━━━ Provided records ━━━

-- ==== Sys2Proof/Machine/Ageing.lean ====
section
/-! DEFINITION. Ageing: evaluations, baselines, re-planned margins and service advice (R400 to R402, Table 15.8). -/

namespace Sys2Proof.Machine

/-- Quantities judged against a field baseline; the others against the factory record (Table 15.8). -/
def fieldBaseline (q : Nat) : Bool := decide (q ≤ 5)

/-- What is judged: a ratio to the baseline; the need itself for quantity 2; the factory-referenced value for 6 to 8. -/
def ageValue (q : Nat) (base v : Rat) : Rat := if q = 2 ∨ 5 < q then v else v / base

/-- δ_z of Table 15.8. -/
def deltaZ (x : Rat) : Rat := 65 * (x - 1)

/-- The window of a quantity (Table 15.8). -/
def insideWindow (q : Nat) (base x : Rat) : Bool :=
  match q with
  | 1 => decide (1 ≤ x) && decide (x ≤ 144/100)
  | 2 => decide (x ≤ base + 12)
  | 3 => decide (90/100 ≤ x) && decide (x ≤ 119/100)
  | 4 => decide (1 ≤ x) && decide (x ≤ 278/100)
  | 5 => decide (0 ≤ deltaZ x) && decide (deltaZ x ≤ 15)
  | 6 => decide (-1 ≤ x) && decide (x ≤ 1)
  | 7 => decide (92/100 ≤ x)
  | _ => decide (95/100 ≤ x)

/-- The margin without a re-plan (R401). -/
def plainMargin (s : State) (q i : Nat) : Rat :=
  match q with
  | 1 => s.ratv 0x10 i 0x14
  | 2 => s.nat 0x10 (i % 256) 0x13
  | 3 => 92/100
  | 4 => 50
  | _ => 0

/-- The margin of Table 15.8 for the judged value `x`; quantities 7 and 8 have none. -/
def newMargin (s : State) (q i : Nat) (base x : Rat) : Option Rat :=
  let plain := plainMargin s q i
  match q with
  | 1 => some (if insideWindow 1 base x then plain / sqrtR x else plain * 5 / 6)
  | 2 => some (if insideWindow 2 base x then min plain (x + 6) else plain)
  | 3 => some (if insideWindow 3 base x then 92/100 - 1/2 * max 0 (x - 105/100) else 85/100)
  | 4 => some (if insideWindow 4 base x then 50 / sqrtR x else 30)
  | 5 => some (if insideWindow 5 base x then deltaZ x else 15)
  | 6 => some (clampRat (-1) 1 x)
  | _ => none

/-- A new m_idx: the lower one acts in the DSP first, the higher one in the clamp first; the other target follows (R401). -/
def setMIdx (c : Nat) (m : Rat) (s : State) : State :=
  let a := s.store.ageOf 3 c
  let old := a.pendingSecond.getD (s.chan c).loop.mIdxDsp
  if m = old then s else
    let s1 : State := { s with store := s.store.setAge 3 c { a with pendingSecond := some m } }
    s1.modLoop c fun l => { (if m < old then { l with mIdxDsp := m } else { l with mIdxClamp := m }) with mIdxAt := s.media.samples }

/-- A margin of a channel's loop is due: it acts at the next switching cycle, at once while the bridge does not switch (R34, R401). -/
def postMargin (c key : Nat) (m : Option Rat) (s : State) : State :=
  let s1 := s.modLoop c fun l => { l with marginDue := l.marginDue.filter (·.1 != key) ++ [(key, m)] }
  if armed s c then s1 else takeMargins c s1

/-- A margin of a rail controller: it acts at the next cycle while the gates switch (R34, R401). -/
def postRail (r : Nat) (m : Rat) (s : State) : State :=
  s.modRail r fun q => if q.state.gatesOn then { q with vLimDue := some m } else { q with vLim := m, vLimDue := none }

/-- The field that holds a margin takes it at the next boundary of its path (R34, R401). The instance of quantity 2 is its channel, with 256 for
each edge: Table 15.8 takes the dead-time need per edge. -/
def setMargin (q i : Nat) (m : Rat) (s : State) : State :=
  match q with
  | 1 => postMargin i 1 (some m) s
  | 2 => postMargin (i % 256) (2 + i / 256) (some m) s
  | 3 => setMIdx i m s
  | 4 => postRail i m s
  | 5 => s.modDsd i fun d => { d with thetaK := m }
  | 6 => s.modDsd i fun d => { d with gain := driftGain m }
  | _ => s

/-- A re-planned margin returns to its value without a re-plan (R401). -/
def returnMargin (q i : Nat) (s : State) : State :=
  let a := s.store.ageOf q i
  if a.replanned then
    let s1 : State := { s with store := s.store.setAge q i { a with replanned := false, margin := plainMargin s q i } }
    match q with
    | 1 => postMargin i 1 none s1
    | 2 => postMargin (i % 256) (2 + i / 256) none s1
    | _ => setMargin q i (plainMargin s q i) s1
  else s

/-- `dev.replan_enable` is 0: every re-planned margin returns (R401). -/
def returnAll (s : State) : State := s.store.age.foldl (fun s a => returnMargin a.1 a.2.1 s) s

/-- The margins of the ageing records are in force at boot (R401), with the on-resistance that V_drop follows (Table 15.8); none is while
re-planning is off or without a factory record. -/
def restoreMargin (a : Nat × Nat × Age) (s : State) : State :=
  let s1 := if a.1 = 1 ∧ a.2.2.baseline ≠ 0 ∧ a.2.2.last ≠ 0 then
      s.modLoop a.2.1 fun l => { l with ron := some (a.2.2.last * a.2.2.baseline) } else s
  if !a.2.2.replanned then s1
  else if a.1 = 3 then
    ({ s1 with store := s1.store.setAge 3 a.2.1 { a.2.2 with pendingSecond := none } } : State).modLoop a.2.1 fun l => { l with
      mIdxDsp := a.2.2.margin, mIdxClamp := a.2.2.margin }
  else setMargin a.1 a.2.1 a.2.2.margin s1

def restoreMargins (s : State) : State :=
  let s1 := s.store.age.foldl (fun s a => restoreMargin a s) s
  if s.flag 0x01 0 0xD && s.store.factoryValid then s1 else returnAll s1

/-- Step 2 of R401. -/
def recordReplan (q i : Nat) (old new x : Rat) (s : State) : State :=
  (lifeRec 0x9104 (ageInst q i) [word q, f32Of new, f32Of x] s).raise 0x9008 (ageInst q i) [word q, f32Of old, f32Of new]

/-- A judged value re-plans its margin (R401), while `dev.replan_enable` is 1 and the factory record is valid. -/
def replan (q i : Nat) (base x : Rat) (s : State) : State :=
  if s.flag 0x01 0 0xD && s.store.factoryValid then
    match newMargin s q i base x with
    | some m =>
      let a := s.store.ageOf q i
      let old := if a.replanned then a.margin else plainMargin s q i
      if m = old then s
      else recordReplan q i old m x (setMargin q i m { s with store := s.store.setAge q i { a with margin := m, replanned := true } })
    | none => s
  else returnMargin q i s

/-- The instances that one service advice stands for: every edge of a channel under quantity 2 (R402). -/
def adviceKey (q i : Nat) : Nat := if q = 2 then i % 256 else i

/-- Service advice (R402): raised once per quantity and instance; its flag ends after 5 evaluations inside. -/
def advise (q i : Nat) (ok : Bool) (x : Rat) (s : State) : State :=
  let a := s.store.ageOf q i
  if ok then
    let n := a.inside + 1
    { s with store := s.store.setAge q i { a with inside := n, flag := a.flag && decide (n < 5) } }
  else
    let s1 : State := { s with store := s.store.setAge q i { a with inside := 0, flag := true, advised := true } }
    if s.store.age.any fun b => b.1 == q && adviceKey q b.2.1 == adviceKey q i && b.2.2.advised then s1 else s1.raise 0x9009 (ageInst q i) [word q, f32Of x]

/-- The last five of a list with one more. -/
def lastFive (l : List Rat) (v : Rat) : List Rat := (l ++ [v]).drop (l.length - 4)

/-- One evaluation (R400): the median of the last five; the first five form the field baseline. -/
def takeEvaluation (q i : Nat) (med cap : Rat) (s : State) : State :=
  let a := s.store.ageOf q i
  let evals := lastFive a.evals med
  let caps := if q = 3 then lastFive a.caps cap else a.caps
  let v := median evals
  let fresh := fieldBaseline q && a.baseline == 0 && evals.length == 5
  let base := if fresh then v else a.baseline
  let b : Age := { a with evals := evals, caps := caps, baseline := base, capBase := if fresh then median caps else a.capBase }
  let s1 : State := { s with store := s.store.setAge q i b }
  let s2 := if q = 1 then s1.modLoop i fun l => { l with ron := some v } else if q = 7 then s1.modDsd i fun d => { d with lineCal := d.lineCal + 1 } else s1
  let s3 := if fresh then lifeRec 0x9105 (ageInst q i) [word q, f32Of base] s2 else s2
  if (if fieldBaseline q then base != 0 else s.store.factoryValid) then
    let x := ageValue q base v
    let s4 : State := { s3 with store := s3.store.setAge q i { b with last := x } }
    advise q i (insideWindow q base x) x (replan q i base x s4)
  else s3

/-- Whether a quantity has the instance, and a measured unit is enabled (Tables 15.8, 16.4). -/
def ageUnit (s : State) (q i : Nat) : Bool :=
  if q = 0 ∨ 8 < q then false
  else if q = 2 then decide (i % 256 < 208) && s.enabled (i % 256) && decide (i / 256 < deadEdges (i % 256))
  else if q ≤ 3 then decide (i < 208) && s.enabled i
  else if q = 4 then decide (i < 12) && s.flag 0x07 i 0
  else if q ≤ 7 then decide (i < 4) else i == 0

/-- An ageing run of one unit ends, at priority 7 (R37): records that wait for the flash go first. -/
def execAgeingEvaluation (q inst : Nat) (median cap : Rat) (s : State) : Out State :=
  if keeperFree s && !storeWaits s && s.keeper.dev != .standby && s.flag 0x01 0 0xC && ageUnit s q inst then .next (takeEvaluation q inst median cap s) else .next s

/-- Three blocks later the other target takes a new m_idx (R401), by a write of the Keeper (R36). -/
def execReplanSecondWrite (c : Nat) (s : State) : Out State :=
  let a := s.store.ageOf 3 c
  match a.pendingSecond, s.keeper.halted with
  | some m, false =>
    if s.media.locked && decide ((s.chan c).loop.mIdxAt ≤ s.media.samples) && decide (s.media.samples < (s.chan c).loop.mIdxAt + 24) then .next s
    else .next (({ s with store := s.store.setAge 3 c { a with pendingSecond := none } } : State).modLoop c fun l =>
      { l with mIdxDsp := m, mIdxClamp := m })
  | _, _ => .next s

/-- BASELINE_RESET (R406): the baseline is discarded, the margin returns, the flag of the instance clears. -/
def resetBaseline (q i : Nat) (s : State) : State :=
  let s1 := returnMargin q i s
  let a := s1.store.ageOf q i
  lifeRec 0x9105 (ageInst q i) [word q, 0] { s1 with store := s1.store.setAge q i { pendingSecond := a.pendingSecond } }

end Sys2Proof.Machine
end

━━━

_Prompt_: Taking the material above, extract exactly and only the lines from the line with "let base := if fresh then v else a.baseline" to the line with "let s4 : State", inclusive of both.

_Your response_:
  let base := if fresh then v else a.baseline
  let b : Age := { a with evals := evals, caps := caps, baseline := base, capBase := if fresh then median caps else a.capBase }
  let s1 : State := { s with store := s.store.setAge q i b }
  let s2 := if q = 1 then s1.modLoop i fun l => { l with ron := some v } else if q = 7 then s1.modDsd i fun d => { d with lineCal := d.lineCal + 1 } else s1
  let s3 := if fresh then lifeRec 0x9105 (ageInst q i) [word q, f32Of base] s2 else s2
  if (if fieldBaseline q then base != 0 else s.store.factoryValid) then
    let x := ageValue q base v
    let s4 : State := { s3 with store := s3.store.setAge q i { b with last := x } }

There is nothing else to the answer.